Most camera applications use color image sensors that provide Bayer mosaic color data: one red, one blue and two diagonal green pixels in each 2×2 pixel group. In old times image senor pixel density was below the lenses optical resolution and all the cameras performed color interpolation (usually bilinear) of the “missing” colors. This process implied that each red pixel, for example, had four green neighbors (up, down, left and right) at equal distance, and 4 blue pixels located diagonally. With the modern high-resolution sensors it is not the case, possible distortions are shown on Figure 8 (copied from the earlier post). More elaborate “de-mosaic” processing involves non-linear operations that would influence sub-pixel correlation results.

As the simple de-mosaic procedures can not be applied to the high resolution sensors without degrading the images, we treat each color subchannel individually, merging results after performing the optical aberration correction in the FD, or at least compensating the lateral chromatic aberration that causes pixels x/y shift.

Channel separation means that when converting data to the FD the input data arrays are decimated: for green color only half of the values (located in a checkerboard pattern) are non-zero, and for red and blue subchannels – only quarter of all pixels have non-zero values. The relative phase of the remaining pixels depends on the required integer pixel offset (only ±0.5 are delegated to the FD) and may have 2 values (black vs. white checkerboard cells) for green, and 4 different values (odd/even for each of the horizontal/vertical directions independently) for red and blue. MCLT can be performed on the sparse input arrays the same way as on the complete 16×16 ones, low-pass filters (LPF) may be applied on the later processing stages (LPF may be applied to the deconvolution kernels used for aberration correction during camera calibration). It is convenient to multiply red and blue values by 2 to compensate for the smaller number of participating pixels compared to the green sub-channel.

Direct approach to calculate FD transformation of the color mosaic input image would be to either run the monochrome converter (Figure 5) three times (in 256*3=768 clock cycles) masking out different pixel pattern each time, or implement the same module (including the input pixel buffer) three times to achieve 256 clock cycle operation. And actually the 16×16 pixel buffer used in monochrome converter is not sufficient – even the small lateral chromatic aberration leads to mismatch of the 16×16 tiles for different colors. That would require using larger – 18×18 (for minimal aberration) pixel buffer or larger if that aberration may exceed a full pixel.

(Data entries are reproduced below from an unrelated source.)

-- ==== Sys2Proof/Laws/Step.lean ====
section
/-! SUPPORT. What fetching an instruction can answer, what each meaning can answer, and what a step can do. Later proofs
cite these and do not unfold the decoder, a meaning or the step again. -/

namespace Sys2Proof.Machine

/-! ### Fetching an instruction -/

/-- The opcode fetch and dispatch (40_engine.md R82, R83), with the primitives spelled out. -/
theorem State.fetchInstr_eq (s : State) :
    s.fetchInstr =
      if s.cfg.memSize ≤ (s.reg .ip).toNat then .reject .fetchFailed s
      else match s.cfg.opcodes.lookup (s.byte (s.reg .ip).toNat) with
        | none => .reject (.invalidOpcode (s.byte (s.reg .ip).toNat)) (s.advance 1)
        | some m => decodeOperands memorySource (s.advance 1) m := by
  unfold State.fetchInstr decodeFrom
  rw [memorySource_byte]
  split
  · next h => simp at h; simp [h]
  · next b t h =>
    obtain ⟨h1, rfl, rfl⟩ := State.fetch8_eq_some.1 h
    rw [if_neg (by omega)] <;> cases s.cfg.opcodes.lookup (s.byte (s.reg .ip).toNat) <;> rfl

/-- A fetched word operand was inside memory, and decoding went on behind it. -/
theorem withWord_memory_ok {s rest : State} {k : Word → State → Decoded State} {i : Instr}
    (h : memorySource.withWord s k = .ok i rest) : ∃ w, k w (s.advance 2) = .ok i rest := by
  rw [withWord_memory] at h
  split at h
  · cases h
  · exact ⟨_, h⟩

/-- A fetched register operand named a register, and decoding went on behind it. -/
theorem withReg_memory_ok {s rest : State} {k : RegName → State → Decoded State} {i : Instr}
    (h : memorySource.withReg s k = .ok i rest) : ∃ r, k r (s.advance 1) = .ok i rest := by
  rw [withReg_memory] at h
  split at h
  · cases h
  · split at h
    · cases h
    · exact ⟨_, h⟩

/-- The fault a rejected fetch raises can hold this info (60_exceptions.md R142). -/
abbrev State.RejectOk (t : State) (r : Reject) : Prop :=
  (t.rejectFault r).1.infoOk t.cfg (t.rejectFault r).2 = true

/-- A word operand is rejected where its fetch fails, or behind it. -/
theorem withWord_memory_reject {s t : State} {k : Word → State → Decoded State} {r : Reject}
    (h : memorySource.withWord s k = .reject r t) :
    (t = s ∧ t.RejectOk r) ∨ ∃ w, k w (s.advance 2) = .reject r t := by
  rw [withWord_memory] at h
  split at h
  · next hm =>
    cases h
    exact .inl ⟨rfl, decide_eq_true hm⟩
  · exact .inr ⟨_, h⟩

/-- A register operand is rejected where its fetch fails, just behind its byte, or behind it. -/
theorem withReg_memory_reject {s t : State} {k : RegName → State → Decoded State} {r : Reject}
    (h : memorySource.withReg s k = .reject r t) :
    ((t = s ∨ t = s.advance 1) ∧ t.RejectOk r) ∨ ∃ q, k q (s.advance 1) = .reject r t := by
  rw [withReg_memory] at h
  split at h
  · next hm =>
    cases h
    exact .inl ⟨.inl rfl, decide_eq_true (Nat.le_succ_of_le hm)⟩
  · split at h
    · next hid =>
      cases h
      refine .inl ⟨.inr rfl, ?_⟩
      have hb := RegName.ofId_eq_none.1 hid
      have hlt := (s.byte (s.reg .ip).toNat).isLt
      simp only [State.RejectOk, State.rejectFault, Fault.infoOk, zext16, BitVec.toNat_setWidth, Bool.and_eq_true,
        decide_eq_true_eq]
      omega
    · exact .inr ⟨_, h⟩

/-- An instruction that is fetched whole leaves IP just past it (40_engine.md R90), and its opcode byte selected it. -/
theorem State.fetchInstr_ok {s rest : State} {i : Instr} (h : s.fetchInstr = .ok i rest) :
    (s.reg .ip).toNat < s.cfg.memSize ∧
      s.cfg.opcodes.lookup (s.byte (s.reg .ip).toNat) = some i.mnemonic ∧ rest = s.advance i.length := by
  rw [State.fetchInstr_eq] at h
  split at h
  · cases h
  · next hm =>
    refine ⟨by omega, ?_⟩
    split at h
    · cases h
    · next m hl =>
      rw [hl]
      cases m with
      | movLitReg =>
        obtain ⟨w, h⟩ := withWord_memory_ok h
        obtain ⟨q, h⟩ := withReg_memory_ok h
        cases h
        exact ⟨rfl, by simp [Instr.length, Instr.mnemonic, Mnemonic.length, Mnemonic.fetchWidths]⟩
      | movRegReg =>
        obtain ⟨q, h⟩ := withReg_memory_ok h
        obtain ⟨q', h⟩ := withReg_memory_ok h
        cases h
        exact ⟨rfl, by simp [Instr.length, Instr.mnemonic, Mnemonic.length, Mnemonic.fetchWidths]⟩
      | movRegMem =>
        obtain ⟨q, h⟩ := withReg_memory_ok h
        obtain ⟨w, h⟩ := withWord_memory_ok h
        cases h
        exact ⟨rfl, by simp [Instr.length, Instr.mnemonic, Mnemonic.length, Mnemonic.fetchWidths]⟩
      | movMemReg =>
        obtain ⟨w, h⟩ := withWord_memory_ok h
        obtain ⟨q, h⟩ := withReg_memory_ok h
        cases h
        exact ⟨rfl, by simp [Instr.length, Instr.mnemonic, Mnemonic.length, Mnemonic.fetchWidths]⟩
      | addRegReg =>
        obtain ⟨q, h⟩ := withReg_memory_ok h
        unfold addRejectOrder at h
        split at h
        · next i' t h' =>
          cases h
          obtain ⟨q', h'⟩ := withReg_memory_ok h'
          cases h'
          exact ⟨rfl, by simp [Instr.length, Instr.mnemonic, Mnemonic.length, Mnemonic.fetchWidths]⟩
        · split at h <;> cases h
      | jmpNotEq =>
        obtain ⟨w, h⟩ := withWord_memory_ok h
        obtain ⟨w', h⟩ := withWord_memory_ok h
        cases h
        exact ⟨rfl, by simp [Instr.length, Instr.mnemonic, Mnemonic.length, Mnemonic.fetchWidths]⟩

/-- A rejected operand fetch leaves IP past the completed fetches and raises a fault with an info it can hold. -/
theorem decodeOperands_reject {s t : State} {m : Mnemonic} {r : Reject}
    (h : decodeOperands memorySource s m = .reject r t) : ∃ n ≤ 4, t = s.advance n ∧ t.RejectOk r := by
  have h0 : s = s.advance 0 := by simp [State.advance]
  cases m with
  | movLitReg =>
    obtain ⟨rfl, hr⟩ | ⟨w, h⟩ := withWord_memory_reject h
    · exact ⟨0, by omega, h0, hr⟩
    · obtain ⟨rfl | rfl, hr⟩ | ⟨q, h⟩ := withReg_memory_reject h
      · exact ⟨2, by omega, rfl, hr⟩
      · exact ⟨3, by omega, by simp, hr⟩
      · cases h
  | movRegReg =>
    obtain ⟨rfl | rfl, hr⟩ | ⟨q, h⟩ := withReg_memory_reject h
    · exact ⟨0, by omega, h0, hr⟩
    · exact ⟨1, by omega, rfl, hr⟩
    · obtain ⟨rfl | rfl, hr⟩ | ⟨q, h⟩ := withReg_memory_reject h
      · exact ⟨1, by omega, rfl, hr⟩
      · exact ⟨2, by omega, by simp, hr⟩
      · cases h
  | movRegMem =>
    obtain ⟨rfl | rfl, hr⟩ | ⟨q, h⟩ := withReg_memory_reject h
    · exact ⟨0, by omega, h0, hr⟩
    · exact ⟨1, by omega, rfl, hr⟩
    · obtain ⟨rfl, hr⟩ | ⟨w, h⟩ := withWord_memory_reject h
      · exact ⟨1, by omega, rfl, hr⟩
      · cases h
  | movMemReg =>
    obtain ⟨rfl, hr⟩ | ⟨w, h⟩ := withWord_memory_reject h
    · exact ⟨0, by omega, h0, hr⟩
    · obtain ⟨rfl | rfl, hr⟩ | ⟨q, h⟩ := withReg_memory_reject h
      · exact ⟨2, by omega, rfl, hr⟩
      · exact ⟨3, by omega, by simp, hr⟩
      · cases h
  | addRegReg =>
    obtain ⟨rfl | rfl, hr⟩ | ⟨q, h⟩ := withReg_memory_reject h
    · exact ⟨0, by omega, h0, hr⟩
    · exact ⟨1, by omega, rfl, hr⟩
    · unfold addRejectOrder at h
      split at h
      · cases h
      · next r' t' h' =>
        split at h
        · cases h
          obtain ⟨rfl | rfl, hr⟩ | ⟨q, h'⟩ := withReg_memory_reject h'
          · exact ⟨1, by omega, rfl, hr⟩
          · exact ⟨2, by omega, by simp, hr⟩
          · cases h'
        · next hq =>
          cases h
          refine ⟨1, by omega, rfl, ?_⟩
          cases q <;> first | rfl | exact absurd rfl hq
  | jmpNotEq =>
    obtain ⟨rfl, hr⟩ | ⟨w, h⟩ := withWord_memory_reject h
    · exact ⟨0, by omega, h0, hr⟩
    · obtain ⟨rfl, hr⟩ | ⟨w, h⟩ := withWord_memory_reject h
      · exact ⟨2, by omega, rfl, hr⟩
      · cases h

/-- A rejected fetch leaves IP past the completed fetches and raises a fault with an info it can hold. -/
theorem State.fetchInstr_reject {s t : State} {r : Reject} (h : s.fetchInstr = .reject r t) :
    ∃ n ≤ 5, t = s.advance n ∧ t.RejectOk r := by
  rw [State.fetchInstr_eq] at h
  split at h
  · next hm =>
    cases h
    exact ⟨0, by omega, by simp [State.advance], decide_eq_true (Nat.le_succ_of_le hm)⟩
  · split at h
    · next hl =>
      cases h
      refine ⟨1, by omega, rfl, ?_⟩
      have hlt := (s.byte (s.reg .ip).toNat).isLt
      have hb : ((s.byte (s.reg .ip).toNat).setWidth 16).setWidth 8 = s.byte (s.reg .ip).toNat := by simp
      simp only [State.RejectOk, State.rejectFault, Fault.infoOk, zext16, hb, State.advance_cfg, hl,
        BitVec.toNat_setWidth, Option.isNone_none, Bool.and_true, decide_eq_true_eq]
      omega
    · next m hl =>
      obtain ⟨n, hn, rfl, hr⟩ := decodeOperands_reject h
      exact ⟨1 + n, by omega, by simp, hr⟩

/-! ### The meanings -/

theorem exec_movLitReg (lit : Word) (dest : RegName) (s : State) :
    exec (.movLitReg lit dest) s = .next ((s.advance 4).setReg dest lit) := rfl

theorem exec_movRegReg (src dest : RegName) (s : State) :
    exec (.movRegReg src dest) s = .next ((s.advance 3).setReg dest ((s.advance 3).reg src)) := rfl
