-- ==== Sys2Proof/Tests/Slice0.lean ====
section
/-! SUPPORT. The model's own tests. The expected results are the vectors of 95_test_vectors.md, worked out there by hand from the
rules (named in each comment), never an answer of the model. The second half gives, for every statement that has
hypotheses, a state and operands that meet them. -/

open Sys2Proof Sys2Proof.Machine

namespace Sys2Proof.Tests

/-! ### Helpers -/

/-- The outcome is a next state with this property. -/
def nextIs (o : Host.Outcome State Fault Refusal) (p : State → Bool) : Bool :=
  match o with
  | .next t => p t
  | .fault _ => false
  | .refused _ => false

/-- The state after reset with `n` bytes of memory, `bytes` loaded from `at0` and IP there. -/
def codeAt (n : Nat) (at0 : Nat) (bytes : List Byte) : State :=
  ((State.resetOf ⟨n, OpcodeMap.standard⟩).placeBytes
    ((List.range bytes.length).map (at0 + ·) |>.zip bytes)).setReg .ip (BitVec.ofNat 16 at0)

/-- The same at address 0 of 65536 bytes. -/
def code0 (bytes : List Byte) : State := codeAt 65536 0 bytes

/-- STATUS, IP and `fault_pc` of a vector's FAULT. -/
def faulted (t : State) (k : Fault) (info ip start : Word) : Bool :=
  t.status == ⟨.faulted, some k, info, start⟩ && t.reg .ip == ip

/-- The vector's OK. -/
def ok (t : State) (ip : Word) : Bool := t.status == Status.running && t.reg .ip == ip

/-! ### Well-formedness and decoding -/

/-- R120: an operand other than R1 and R2 is refused, in either place. -/
theorem test_wellFormed_refuses :
    (Instr.addRegReg .acc .r1).wellFormed = false ∧ (Instr.addRegReg .r1 .r3).wellFormed = false ∧
      (Instr.addRegReg .r2 .r1).wellFormed = true := by decide

/-- R63 bit strings `00010000 llllllll llllllll dddddddd` and so on, one word per instruction. -/
theorem test_decode_movLitReg :
    decode OpcodeMap.standard [0b00010000, 0b10101011, 0b11001101, 0b00001001] = .ok (.movLitReg 0xABCD .r8) [] := by
  decide

theorem test_decode_movRegReg :
    decode OpcodeMap.standard [0b00010001, 0b00000000, 0b00000001] = .ok (.movRegReg .ip .acc) [] := by decide

theorem test_decode_movRegMem :
    decode OpcodeMap.standard [0b00010010, 0b00000111, 0b00010010, 0b00110100] = .ok (.movRegMem .r6 0x1234) [] := by
  decide

theorem test_decode_movMemReg :
    decode OpcodeMap.standard [0b00010011, 0b00010010, 0b00110100, 0b00001000] = .ok (.movMemReg 0x1234 .r7) [] := by
  decide

theorem test_decode_addRegReg :
    decode OpcodeMap.standard [0b00010100, 0b00000011, 0b00000010] = .ok (.addRegReg .r2 .r1) [] := by decide

theorem test_decode_jmpNotEq :
    decode OpcodeMap.standard [0b00010101, 0b00000001, 0b00000010, 0b00000011, 0b00000100] =
      .ok (.jmpNotEq 0x0102 0x0304) [] := by decide

/-- A table word's first byte is its lowest eight bits; operand bytes the table gives no bits are 0. -/
theorem test_decodeTableWord :
    decodeTableWord 32 0x02010010 = some (.movLitReg 0x0001 .r1) ∧ decodeTableWord 8 0x14 = some (.addRegReg .ip .ip) ∧
      decodeTableWord 40 0x0800341215 = some (.jmpNotEq 0x1234 0x0008) ∧ decodeTableWord 8 0xFF = none := by decide

/-- The next step fetches and runs exactly the placed instruction, also where IP wraps past 0xFFFF. -/
theorem test_withFetchWord :
    (State.reset.withFetchWord 32 0x02010010).holdsAtIp (.movLitReg 0x0001 .r1) ∧
      nextIs (step (State.reset.withFetchWord 32 0x02010010)) (fun t => ok t 4 && t.reg .r1 == 1) = true ∧
      ((State.reset.setReg .ip 0xFFFF).withFetchWord 24 0x030211).holdsAtIp (.movRegReg .r1 .r2) := by decide

/-! ### One step: the engine -/

/-- E1: zeroed memory. -/
theorem test_E1 : nextIs (step State.reset) (fun t => faulted t .invalidOpcode 0 1 0 && t.started) = true := by decide

/-- E2: an instruction wrapped round the end of memory. -/
theorem test_E2 :
    nextIs (step ((codeAt 0x10000 0 [0x02, 0x03]).placeBytes [(0xFFFF, 0x11)] |>.setReg .r1 7 |>.setReg .ip 0xFFFF))
      (fun t => ok t 2 && t.reg .r2 == 7) = true := by decide

/-- E4: the fault state takes no step. -/
theorem test_E4 :
    nextIs (core.run 2 (code0 [0xFF])) (fun t => faulted t .invalidOpcode 0xFF 1 0) = true := by decide

/-- E5: a word fetch at the last byte. -/
theorem test_E5 :
    nextIs (step (codeAt 0x10 0x0E [0x10, 0x00])) (fun t => faulted t .outOfBoundsAddress 0x0F 0x0F 0x0E) = true := by
  decide

/-! ### One step: the instructions -/

/-- M2: a literal moved to IP. -/
theorem test_M2 : nextIs (step (code0 [0x10, 0x00, 0x40, 0x00])) (ok · 0x40) = true := by decide

/-- M5: the destination fetch out of bounds. -/
theorem test_M5 :
    nextIs (step (codeAt 0x10 0x0D [0x10, 0x00, 0x05])) (fun t => faulted t .outOfBoundsAddress 0x10 0x10 0x0D) = true := by
  decide

/-- RR3: a source of IP reads the next instruction's address. -/
theorem test_RR3 :
    nextIs (step (codeAt 65536 0x100 [0x11, 0x00, 0x02])) (fun t => ok t 0x103 && t.reg .r1 == 0x103) = true := by decide

/-- RR5: the source id is reported first. -/
theorem test_RR5 :
    nextIs (step (code0 [0x11, 0x0A, 0xFF])) (fun t => faulted t .invalidRegisterId 0x0A 2 0) = true := by decide

/-- RM1: byte order and the WRITE_EVENT. -/
theorem test_RM1 :
    nextIs (step ((code0 [0x12, 0x02, 0x01, 0x00]).setReg .r1 0xABCD))
      (fun t => ok t 4 && t.byte 0x100 == 0xAB && t.byte 0x101 == 0xCD && t.writeEvents == [⟨0x100, 0xABCD⟩]) = true := by
  decide

/-- RM8: a memory above 65536 bytes, written at 0xFFFF and 0x10000. -/
theorem test_RM8 :
    nextIs (step ((codeAt 0x20000 0 [0x12, 0x02, 0xFF, 0xFF]).setReg .r1 0xA1B2))
      (fun t => ok t 4 && t.byte 0xFFFF == 0xA1 && t.byte 0x10000 == 0xB2 && t.byte 0 == 0x12) = true := by decide

/-- MR5: the register id is checked before the data access. -/
theorem test_MR5 :
    nextIs (step (codeAt 0x100 0 [0x13, 0xFF, 0xFF, 0x0A])) (fun t => faulted t .invalidRegisterId 0x0A 4 0) = true := by
  decide

/-- MR6: a load of the instruction's own bytes. -/
theorem test_MR6 :
    nextIs (step (code0 [0x13, 0x00, 0x00, 0x02])) (fun t => ok t 4 && t.reg .r1 == 0x1300) = true := by decide

/-- A2: the sum wraps. -/
theorem test_A2 :
    nextIs (step ((code0 [0x14, 0x02, 0x03]).setReg .r1 0xFFFF |>.setReg .r2 1)) (fun t => ok t 3 && t.reg .acc == 0) = true := by
  decide

/-- A8: op1 unsupported comes before op2 invalid. -/
theorem test_A8 :
    nextIs (step (code0 [0x14, 0x00, 0xFF])) (fun t => faulted t .unsupportedOperand 0 2 0) = true := by decide

/-- W5, W6: taken and not taken. -/
theorem test_W5_W6 :
    nextIs (step ((code0 [0x15, 0x12, 0x34, 0x00, 0x08]).setReg .acc 1)) (ok · 8) = true ∧
      nextIs (step ((code0 [0x15, 0x12, 0x34, 0x00, 0x08]).setReg .acc 0x1234)) (ok · 5) = true := by decide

Luckily MCLT that consists of MDCT and MDST, they it turn use DCT-IV and DST-IV that have a very convenient property when processing the Bayer mosaic data. Almost the same implementation as used for the monochrome converter can transform color data at the same 256 clock cycles. The only part that requires more resources is the final phase rotator – it has to output 3*4*64 values in 256 clock cycles so three instances of the same rotator are required to provide the full load of the rest of the circuitry. This almost (not including rotators) triple reduction of the MCLT calculation resources is based on “folding” of the input data for the DTT inputs and the following DCT-IV/DST-IV relation.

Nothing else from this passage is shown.